◆ Input records:
::::
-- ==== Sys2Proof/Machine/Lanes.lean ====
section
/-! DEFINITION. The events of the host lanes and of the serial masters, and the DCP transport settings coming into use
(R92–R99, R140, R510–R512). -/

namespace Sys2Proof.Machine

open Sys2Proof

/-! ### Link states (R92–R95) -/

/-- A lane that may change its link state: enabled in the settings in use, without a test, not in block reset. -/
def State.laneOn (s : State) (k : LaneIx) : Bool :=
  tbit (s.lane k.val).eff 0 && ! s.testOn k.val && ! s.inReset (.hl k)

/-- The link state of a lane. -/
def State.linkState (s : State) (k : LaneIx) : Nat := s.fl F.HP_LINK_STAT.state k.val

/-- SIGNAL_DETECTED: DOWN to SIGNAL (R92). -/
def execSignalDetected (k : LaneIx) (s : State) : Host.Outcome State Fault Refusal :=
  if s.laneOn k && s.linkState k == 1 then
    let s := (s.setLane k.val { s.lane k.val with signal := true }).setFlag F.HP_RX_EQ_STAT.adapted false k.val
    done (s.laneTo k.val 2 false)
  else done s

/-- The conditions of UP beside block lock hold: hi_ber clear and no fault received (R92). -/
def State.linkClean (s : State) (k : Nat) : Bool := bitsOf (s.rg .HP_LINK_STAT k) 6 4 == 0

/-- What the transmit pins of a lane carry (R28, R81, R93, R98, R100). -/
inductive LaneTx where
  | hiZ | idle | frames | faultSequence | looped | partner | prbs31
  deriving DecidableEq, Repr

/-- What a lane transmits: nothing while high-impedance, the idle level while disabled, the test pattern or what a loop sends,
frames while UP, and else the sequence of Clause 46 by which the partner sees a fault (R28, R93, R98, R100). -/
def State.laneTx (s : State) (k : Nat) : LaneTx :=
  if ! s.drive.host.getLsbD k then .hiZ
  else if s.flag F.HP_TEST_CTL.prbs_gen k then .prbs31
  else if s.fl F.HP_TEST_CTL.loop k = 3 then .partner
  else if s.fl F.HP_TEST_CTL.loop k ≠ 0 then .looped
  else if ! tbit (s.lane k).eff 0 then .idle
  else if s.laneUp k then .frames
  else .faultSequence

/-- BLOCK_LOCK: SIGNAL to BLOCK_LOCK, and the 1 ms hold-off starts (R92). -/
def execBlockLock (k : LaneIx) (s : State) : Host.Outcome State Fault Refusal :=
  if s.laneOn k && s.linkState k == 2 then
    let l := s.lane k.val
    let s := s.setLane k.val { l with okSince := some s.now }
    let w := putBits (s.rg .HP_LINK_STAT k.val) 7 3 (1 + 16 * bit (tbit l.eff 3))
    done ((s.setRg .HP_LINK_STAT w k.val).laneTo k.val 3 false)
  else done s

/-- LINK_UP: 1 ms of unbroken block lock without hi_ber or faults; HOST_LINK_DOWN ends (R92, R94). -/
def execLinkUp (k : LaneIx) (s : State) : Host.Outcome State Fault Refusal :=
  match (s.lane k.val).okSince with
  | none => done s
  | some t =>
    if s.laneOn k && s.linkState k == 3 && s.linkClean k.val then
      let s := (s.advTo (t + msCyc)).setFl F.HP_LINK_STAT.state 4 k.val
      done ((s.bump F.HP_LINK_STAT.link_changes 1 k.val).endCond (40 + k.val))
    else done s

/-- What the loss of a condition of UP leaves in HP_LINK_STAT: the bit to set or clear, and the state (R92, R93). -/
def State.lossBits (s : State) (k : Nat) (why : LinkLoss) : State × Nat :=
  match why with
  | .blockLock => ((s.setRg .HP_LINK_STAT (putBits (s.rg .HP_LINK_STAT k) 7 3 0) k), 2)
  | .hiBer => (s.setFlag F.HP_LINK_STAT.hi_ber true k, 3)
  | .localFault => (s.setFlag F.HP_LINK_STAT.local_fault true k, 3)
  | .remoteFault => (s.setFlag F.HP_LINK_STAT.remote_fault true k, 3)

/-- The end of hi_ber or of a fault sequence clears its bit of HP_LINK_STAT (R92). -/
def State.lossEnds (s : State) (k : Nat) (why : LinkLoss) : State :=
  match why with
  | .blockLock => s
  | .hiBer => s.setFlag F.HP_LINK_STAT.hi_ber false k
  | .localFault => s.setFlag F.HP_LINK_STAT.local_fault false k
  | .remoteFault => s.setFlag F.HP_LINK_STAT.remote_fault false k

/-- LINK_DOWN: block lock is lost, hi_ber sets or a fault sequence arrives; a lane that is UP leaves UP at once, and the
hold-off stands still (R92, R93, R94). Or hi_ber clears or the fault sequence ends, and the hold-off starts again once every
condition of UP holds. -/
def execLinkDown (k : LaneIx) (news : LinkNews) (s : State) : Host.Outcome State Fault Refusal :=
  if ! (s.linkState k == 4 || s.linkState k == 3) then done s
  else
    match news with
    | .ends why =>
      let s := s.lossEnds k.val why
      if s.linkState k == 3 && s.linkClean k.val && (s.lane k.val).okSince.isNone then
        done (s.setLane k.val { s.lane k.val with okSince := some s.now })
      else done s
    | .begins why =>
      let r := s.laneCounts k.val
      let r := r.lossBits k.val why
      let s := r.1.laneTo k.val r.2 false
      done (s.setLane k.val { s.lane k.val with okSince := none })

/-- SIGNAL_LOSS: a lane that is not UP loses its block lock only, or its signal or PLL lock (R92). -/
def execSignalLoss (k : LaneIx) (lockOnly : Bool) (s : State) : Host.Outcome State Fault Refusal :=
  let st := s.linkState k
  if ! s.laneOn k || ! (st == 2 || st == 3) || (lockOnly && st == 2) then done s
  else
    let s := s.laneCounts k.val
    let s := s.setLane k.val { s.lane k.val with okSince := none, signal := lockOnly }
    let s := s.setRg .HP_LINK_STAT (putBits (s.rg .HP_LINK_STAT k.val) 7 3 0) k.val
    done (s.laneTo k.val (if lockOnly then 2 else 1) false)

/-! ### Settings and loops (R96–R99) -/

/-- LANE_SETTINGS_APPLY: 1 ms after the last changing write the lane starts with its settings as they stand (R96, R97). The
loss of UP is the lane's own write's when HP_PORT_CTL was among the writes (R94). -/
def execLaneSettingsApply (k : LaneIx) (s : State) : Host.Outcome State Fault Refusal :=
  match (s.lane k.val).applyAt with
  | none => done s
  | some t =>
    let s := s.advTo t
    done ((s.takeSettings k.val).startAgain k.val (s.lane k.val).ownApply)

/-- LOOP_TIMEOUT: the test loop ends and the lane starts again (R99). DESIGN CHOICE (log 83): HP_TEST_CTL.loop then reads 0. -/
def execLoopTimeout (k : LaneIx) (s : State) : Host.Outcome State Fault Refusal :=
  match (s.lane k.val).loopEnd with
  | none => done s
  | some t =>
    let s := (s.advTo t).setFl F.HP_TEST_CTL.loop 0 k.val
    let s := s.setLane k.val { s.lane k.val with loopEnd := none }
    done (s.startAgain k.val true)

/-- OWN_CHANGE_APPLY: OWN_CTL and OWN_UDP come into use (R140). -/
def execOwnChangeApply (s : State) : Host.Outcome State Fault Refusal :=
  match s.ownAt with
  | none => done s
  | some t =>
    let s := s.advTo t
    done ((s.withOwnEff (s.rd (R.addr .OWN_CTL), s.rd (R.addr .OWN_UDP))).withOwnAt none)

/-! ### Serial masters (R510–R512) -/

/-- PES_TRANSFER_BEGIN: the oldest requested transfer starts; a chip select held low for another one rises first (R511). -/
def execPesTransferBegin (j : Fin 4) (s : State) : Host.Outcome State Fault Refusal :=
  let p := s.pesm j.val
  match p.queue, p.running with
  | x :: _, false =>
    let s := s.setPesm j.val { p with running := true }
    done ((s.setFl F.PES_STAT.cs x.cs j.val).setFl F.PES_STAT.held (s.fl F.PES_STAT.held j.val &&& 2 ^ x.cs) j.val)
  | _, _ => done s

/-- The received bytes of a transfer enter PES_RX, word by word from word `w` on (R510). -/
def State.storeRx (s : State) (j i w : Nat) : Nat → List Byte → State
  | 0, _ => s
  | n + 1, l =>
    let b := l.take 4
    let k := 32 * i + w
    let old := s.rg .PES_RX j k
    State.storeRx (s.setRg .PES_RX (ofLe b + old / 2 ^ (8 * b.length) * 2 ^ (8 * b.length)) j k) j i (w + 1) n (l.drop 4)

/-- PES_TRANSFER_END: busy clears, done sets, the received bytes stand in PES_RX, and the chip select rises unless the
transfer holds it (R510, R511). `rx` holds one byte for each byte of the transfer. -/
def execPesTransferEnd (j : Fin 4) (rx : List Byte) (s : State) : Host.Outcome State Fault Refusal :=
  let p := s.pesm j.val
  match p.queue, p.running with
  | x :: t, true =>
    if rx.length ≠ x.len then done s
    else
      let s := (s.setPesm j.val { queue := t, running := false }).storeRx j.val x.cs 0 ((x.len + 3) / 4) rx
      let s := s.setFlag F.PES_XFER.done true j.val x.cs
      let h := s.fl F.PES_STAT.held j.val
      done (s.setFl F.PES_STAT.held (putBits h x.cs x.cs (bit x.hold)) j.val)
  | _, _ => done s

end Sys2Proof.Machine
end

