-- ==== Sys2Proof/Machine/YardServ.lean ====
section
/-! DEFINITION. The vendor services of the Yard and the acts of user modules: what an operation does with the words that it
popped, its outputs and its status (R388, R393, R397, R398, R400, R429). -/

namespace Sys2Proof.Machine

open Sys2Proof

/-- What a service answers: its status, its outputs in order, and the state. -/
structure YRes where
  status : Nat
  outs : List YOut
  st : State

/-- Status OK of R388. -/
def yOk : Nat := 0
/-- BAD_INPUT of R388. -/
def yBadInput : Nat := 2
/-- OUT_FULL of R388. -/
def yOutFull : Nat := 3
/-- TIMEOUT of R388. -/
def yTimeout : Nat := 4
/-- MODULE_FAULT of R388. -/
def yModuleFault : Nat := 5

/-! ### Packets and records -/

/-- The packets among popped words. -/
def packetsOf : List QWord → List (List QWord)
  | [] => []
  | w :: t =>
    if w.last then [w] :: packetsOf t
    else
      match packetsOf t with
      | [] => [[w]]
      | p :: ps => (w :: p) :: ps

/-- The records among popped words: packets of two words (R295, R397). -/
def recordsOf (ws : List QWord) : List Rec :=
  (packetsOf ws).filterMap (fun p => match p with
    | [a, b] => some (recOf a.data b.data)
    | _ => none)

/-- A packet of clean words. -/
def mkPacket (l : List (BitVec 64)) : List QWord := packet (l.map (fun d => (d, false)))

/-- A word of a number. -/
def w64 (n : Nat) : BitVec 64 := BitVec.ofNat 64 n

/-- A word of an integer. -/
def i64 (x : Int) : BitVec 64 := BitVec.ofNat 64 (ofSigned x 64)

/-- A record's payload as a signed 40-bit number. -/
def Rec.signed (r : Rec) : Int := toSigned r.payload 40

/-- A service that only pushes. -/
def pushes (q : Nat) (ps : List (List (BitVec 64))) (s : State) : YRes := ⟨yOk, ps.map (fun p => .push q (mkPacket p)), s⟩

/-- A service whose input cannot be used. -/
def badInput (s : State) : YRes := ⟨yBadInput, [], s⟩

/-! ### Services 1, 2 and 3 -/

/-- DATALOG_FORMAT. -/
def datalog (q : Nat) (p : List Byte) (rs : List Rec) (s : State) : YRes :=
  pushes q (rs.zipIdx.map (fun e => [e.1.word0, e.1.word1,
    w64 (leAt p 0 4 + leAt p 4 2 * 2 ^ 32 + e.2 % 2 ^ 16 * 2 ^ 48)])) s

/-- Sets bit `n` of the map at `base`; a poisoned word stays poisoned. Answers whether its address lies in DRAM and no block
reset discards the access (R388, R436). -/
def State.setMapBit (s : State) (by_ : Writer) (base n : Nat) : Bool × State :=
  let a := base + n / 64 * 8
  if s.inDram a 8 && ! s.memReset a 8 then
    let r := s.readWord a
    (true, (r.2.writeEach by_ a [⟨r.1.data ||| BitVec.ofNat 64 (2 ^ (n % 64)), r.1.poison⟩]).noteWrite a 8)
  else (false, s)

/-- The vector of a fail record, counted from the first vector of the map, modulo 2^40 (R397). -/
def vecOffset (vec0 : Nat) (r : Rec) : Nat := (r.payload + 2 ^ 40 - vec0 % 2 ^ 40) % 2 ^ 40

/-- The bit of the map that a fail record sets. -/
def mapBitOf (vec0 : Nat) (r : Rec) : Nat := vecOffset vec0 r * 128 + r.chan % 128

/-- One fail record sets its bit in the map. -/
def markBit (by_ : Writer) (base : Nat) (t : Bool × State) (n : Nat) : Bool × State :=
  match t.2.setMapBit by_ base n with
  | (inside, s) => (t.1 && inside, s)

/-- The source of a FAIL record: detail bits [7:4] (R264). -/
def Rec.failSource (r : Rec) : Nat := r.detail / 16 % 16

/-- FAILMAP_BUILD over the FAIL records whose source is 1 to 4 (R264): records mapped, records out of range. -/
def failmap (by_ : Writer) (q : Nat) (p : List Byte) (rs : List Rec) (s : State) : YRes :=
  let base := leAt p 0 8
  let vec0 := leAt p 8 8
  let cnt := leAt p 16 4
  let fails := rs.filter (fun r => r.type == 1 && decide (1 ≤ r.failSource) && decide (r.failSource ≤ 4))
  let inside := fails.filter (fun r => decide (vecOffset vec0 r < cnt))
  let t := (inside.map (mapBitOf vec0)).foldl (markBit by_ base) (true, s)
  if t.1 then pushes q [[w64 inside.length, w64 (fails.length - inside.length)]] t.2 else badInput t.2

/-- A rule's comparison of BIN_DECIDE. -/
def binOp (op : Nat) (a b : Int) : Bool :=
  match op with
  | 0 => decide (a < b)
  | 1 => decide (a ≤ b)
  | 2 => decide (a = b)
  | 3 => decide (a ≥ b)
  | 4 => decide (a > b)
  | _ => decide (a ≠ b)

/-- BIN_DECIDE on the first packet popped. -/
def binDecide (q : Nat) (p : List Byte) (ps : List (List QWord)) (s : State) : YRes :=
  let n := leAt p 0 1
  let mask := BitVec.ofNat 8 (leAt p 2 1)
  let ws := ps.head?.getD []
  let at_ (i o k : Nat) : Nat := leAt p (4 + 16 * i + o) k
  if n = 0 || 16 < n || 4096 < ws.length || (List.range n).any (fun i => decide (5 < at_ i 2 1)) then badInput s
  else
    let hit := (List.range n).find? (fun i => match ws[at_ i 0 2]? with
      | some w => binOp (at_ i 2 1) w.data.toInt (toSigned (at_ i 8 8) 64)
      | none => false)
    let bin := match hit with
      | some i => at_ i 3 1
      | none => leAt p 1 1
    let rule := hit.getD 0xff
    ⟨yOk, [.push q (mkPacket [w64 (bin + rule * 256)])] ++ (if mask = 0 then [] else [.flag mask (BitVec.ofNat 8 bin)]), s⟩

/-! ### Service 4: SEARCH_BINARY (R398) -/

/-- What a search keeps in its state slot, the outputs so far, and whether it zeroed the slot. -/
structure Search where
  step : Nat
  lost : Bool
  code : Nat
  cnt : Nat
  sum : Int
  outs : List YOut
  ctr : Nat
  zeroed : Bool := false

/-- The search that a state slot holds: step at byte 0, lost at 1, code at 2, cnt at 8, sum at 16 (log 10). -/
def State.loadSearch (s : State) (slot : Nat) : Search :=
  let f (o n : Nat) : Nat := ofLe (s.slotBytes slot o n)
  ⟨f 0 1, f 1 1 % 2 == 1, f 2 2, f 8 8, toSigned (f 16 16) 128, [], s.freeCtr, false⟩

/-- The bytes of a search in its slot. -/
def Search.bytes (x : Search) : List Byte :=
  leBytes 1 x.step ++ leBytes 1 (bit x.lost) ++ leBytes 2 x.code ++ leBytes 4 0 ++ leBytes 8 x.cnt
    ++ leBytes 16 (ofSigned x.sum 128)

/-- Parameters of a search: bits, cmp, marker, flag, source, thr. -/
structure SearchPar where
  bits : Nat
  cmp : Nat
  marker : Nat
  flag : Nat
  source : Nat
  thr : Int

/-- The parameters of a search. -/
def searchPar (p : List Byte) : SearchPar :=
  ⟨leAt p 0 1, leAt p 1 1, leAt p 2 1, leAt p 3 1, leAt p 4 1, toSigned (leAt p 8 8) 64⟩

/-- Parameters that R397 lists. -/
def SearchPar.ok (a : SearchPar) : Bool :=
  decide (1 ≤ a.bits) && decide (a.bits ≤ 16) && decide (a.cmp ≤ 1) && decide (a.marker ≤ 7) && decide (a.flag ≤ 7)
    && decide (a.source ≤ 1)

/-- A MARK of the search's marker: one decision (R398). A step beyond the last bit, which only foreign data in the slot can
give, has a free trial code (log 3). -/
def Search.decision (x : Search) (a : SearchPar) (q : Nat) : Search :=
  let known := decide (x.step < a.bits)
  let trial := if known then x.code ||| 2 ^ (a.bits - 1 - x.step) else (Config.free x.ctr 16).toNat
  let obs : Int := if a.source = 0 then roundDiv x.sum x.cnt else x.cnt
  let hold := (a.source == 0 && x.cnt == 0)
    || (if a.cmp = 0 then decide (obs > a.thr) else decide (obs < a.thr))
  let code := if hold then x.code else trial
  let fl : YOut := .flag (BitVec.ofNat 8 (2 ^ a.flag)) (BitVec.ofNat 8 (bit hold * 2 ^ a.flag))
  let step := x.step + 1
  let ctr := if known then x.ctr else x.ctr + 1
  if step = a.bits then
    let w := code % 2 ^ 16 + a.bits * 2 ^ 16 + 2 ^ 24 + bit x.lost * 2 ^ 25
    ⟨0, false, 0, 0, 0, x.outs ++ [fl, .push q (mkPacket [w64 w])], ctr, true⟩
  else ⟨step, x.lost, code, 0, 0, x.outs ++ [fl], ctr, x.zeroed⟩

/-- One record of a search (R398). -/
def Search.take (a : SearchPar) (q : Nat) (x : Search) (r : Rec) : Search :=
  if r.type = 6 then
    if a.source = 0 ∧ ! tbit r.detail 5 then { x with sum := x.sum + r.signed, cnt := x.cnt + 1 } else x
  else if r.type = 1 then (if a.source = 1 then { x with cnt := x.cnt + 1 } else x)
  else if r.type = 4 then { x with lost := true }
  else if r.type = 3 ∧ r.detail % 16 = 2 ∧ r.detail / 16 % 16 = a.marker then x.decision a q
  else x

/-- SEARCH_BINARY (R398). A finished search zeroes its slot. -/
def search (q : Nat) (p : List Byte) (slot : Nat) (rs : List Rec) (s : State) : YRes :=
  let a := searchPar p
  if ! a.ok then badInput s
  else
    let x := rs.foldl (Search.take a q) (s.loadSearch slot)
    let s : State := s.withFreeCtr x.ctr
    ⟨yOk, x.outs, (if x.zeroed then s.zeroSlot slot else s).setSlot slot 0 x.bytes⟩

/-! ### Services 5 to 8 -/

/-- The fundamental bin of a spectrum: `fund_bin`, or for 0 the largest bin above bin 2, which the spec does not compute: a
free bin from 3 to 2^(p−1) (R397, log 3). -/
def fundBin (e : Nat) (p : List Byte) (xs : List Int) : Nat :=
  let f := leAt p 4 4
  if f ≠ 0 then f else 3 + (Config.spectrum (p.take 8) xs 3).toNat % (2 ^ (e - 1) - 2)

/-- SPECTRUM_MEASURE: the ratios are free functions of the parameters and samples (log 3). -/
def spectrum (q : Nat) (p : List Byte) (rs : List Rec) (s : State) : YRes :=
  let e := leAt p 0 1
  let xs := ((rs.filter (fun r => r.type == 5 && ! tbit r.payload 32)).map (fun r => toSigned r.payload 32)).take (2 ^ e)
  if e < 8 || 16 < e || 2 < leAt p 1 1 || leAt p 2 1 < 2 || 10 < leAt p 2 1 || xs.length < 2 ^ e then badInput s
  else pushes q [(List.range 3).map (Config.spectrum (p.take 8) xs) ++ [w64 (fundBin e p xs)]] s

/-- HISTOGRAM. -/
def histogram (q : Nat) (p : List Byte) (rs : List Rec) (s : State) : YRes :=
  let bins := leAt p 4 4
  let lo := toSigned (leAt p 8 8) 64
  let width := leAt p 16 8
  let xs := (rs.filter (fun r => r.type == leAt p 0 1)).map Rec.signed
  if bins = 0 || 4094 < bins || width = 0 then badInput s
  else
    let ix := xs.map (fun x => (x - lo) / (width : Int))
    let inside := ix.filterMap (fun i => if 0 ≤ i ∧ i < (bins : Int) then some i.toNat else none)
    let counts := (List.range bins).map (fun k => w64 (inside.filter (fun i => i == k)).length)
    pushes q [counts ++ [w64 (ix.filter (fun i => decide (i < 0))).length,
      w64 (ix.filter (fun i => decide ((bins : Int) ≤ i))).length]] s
::::
◆ Task brief: Given the data above, transcribe exactly the lines from the one containing "if rx.length ≠ x.len then done s" down to the one containing "ps => (w :: p) :: ps", and no others.

◆ Answer section:
    if rx.length ≠ x.len then done s
    else
      let s := (s.setPesm j.val { queue := t, running := false }).storeRx j.val x.cs 0 ((x.len + 3) / 4) rx
      let s := s.setFlag F.PES_XFER.done true j.val x.cs
      let h := s.fl F.PES_STAT.held j.val
      done (s.setFl F.PES_STAT.held (putBits h x.cs x.cs (bit x.hold)) j.val)
  | _, _ => done s

end Sys2Proof.Machine
end

-- ==== Sys2Proof/Machine/YardServ.lean ====
section
/-! DEFINITION. The vendor services of the Yard and the acts of user modules: what an operation does with the words that it
popped, its outputs and its status (R388, R393, R397, R398, R400, R429). -/

namespace Sys2Proof.Machine

open Sys2Proof

/-- What a service answers: its status, its outputs in order, and the state. -/
structure YRes where
  status : Nat
  outs : List YOut
  st : State

/-- Status OK of R388. -/
def yOk : Nat := 0
/-- BAD_INPUT of R388. -/
def yBadInput : Nat := 2
/-- OUT_FULL of R388. -/
def yOutFull : Nat := 3
/-- TIMEOUT of R388. -/
def yTimeout : Nat := 4
/-- MODULE_FAULT of R388. -/
def yModuleFault : Nat := 5

/-! ### Packets and records -/

/-- The packets among popped words. -/
def packetsOf : List QWord → List (List QWord)
  | [] => []
  | w :: t =>
    if w.last then [w] :: packetsOf t
    else
      match packetsOf t with
      | [] => [[w]]
      | p :: ps => (w :: p) :: ps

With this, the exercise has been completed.